• Aim of the exercise
Retype, word for word, every line of the records below starting at the one that contains "def Obligations.LegalWordsAre1301 : Prop" and ending at the one that contains "def Obligations.WrittenOutWordsDecode : Prop"; include both of those lines and nothing more.

Stored data
·····

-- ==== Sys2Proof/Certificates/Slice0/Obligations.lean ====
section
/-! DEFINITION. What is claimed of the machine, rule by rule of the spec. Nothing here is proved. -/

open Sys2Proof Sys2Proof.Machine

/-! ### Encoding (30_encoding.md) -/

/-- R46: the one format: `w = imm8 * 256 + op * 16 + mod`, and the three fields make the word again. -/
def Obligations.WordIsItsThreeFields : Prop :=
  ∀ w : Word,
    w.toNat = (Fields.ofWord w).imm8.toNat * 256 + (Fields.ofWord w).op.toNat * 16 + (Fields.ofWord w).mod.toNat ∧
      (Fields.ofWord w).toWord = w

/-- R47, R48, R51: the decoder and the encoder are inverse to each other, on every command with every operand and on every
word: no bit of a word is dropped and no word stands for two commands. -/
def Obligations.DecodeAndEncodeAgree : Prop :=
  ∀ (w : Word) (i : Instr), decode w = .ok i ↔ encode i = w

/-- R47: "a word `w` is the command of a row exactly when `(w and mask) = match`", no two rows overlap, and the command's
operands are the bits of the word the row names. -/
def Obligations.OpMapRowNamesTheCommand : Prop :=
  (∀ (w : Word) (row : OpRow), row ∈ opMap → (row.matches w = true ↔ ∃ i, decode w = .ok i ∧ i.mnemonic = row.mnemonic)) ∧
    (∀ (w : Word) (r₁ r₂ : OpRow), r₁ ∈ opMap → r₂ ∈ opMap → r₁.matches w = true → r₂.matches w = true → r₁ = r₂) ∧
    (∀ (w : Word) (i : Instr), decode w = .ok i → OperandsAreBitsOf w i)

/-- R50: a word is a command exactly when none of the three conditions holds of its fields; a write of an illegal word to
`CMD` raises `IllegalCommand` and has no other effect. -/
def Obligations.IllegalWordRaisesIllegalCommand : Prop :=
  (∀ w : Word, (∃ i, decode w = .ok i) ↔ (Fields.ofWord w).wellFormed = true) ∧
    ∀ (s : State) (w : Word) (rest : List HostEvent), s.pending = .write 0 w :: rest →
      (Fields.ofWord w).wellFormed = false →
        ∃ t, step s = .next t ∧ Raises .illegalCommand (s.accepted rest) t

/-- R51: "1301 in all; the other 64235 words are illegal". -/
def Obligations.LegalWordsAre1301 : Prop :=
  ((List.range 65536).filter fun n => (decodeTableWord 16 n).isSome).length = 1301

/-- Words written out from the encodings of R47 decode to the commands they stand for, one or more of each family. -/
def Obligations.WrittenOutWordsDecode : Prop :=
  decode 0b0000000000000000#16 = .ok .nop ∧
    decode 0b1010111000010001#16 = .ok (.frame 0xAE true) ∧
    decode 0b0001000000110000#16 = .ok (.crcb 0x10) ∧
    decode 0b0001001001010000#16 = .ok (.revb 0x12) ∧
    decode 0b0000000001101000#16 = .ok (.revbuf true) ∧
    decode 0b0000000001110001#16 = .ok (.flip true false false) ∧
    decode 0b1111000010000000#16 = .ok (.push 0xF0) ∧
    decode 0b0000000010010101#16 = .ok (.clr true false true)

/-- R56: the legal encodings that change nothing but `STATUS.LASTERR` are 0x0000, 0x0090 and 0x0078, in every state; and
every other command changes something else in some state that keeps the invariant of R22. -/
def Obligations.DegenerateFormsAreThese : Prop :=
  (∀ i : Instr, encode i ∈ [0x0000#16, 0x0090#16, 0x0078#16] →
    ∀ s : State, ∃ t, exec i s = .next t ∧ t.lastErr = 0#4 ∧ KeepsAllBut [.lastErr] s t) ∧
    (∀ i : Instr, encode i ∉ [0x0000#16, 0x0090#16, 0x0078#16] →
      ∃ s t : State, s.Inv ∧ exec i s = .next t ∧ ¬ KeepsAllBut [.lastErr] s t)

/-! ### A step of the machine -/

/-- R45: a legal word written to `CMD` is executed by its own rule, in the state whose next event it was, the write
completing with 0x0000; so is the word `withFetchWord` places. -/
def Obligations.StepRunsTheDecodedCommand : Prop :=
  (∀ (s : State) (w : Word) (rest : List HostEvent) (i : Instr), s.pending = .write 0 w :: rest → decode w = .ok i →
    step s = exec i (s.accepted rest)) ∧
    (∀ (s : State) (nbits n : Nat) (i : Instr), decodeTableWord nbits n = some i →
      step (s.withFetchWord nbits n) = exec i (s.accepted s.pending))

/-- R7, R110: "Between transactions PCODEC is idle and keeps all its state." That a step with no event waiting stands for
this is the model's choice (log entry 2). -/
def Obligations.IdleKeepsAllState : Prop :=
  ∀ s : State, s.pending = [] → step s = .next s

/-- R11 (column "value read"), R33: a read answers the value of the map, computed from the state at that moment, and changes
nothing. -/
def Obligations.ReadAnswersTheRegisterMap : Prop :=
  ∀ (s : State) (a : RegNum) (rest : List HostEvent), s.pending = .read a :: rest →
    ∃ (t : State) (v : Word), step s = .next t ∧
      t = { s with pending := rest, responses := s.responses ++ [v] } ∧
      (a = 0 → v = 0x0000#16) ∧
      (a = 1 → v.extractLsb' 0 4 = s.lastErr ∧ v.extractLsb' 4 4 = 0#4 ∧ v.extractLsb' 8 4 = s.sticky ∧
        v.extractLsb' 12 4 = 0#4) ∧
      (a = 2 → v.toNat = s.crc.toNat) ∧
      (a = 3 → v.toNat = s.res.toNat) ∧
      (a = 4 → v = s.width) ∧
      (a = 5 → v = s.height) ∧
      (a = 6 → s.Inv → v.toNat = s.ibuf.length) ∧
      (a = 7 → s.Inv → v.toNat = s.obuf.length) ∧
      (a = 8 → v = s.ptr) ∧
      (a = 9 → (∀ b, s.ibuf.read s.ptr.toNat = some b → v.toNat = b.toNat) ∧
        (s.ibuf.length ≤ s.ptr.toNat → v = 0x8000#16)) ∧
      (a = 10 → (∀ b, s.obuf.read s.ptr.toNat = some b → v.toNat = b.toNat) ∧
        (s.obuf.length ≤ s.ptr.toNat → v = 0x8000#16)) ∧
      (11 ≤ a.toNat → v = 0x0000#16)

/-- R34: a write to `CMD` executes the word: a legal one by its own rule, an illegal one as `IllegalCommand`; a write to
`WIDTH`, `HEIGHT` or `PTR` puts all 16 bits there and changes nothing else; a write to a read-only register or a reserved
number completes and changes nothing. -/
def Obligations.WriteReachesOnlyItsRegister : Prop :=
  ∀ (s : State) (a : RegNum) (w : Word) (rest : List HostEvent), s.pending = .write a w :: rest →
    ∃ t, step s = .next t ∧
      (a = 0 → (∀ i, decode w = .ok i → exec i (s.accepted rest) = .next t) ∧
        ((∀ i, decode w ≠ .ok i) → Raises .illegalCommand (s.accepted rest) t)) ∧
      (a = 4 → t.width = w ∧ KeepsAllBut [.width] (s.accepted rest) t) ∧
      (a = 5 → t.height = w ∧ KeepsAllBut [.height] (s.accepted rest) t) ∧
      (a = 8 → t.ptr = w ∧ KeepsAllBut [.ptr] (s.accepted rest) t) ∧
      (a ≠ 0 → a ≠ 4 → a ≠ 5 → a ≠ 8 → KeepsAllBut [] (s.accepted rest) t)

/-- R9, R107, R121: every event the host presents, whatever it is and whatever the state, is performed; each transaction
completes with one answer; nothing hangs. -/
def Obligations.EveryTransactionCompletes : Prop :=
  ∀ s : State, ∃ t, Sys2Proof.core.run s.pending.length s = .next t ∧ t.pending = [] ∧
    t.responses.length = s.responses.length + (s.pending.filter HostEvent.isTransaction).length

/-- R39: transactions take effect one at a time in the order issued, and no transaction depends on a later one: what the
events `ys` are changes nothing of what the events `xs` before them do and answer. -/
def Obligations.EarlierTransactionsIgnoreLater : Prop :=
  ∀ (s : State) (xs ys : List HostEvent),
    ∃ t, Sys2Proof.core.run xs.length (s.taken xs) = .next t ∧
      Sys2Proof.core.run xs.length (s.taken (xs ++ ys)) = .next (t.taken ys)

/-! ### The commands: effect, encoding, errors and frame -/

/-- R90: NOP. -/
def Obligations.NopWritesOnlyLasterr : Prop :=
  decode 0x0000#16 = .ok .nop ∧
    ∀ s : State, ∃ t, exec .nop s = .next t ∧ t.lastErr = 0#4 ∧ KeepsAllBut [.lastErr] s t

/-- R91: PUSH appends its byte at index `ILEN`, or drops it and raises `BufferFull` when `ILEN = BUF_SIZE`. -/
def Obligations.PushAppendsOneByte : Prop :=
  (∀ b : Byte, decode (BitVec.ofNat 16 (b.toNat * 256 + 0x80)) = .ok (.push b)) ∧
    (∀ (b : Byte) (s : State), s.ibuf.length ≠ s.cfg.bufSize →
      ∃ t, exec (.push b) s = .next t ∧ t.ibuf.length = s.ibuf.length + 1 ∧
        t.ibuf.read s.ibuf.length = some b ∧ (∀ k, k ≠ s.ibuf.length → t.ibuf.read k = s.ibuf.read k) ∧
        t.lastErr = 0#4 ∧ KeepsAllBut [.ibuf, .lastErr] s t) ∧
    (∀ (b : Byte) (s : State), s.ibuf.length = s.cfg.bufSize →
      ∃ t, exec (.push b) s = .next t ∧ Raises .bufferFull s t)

·····

• Exercise result
def Obligations.LegalWordsAre1301 : Prop :=
  ((List.range 65536).filter fun n => (decodeTableWord 16 n).isSome).length = 1301

/-- Words written out from the encodings of R47 decode to the commands they stand for, one or more of each family. -/
def Obligations.WrittenOutWordsDecode : Prop :=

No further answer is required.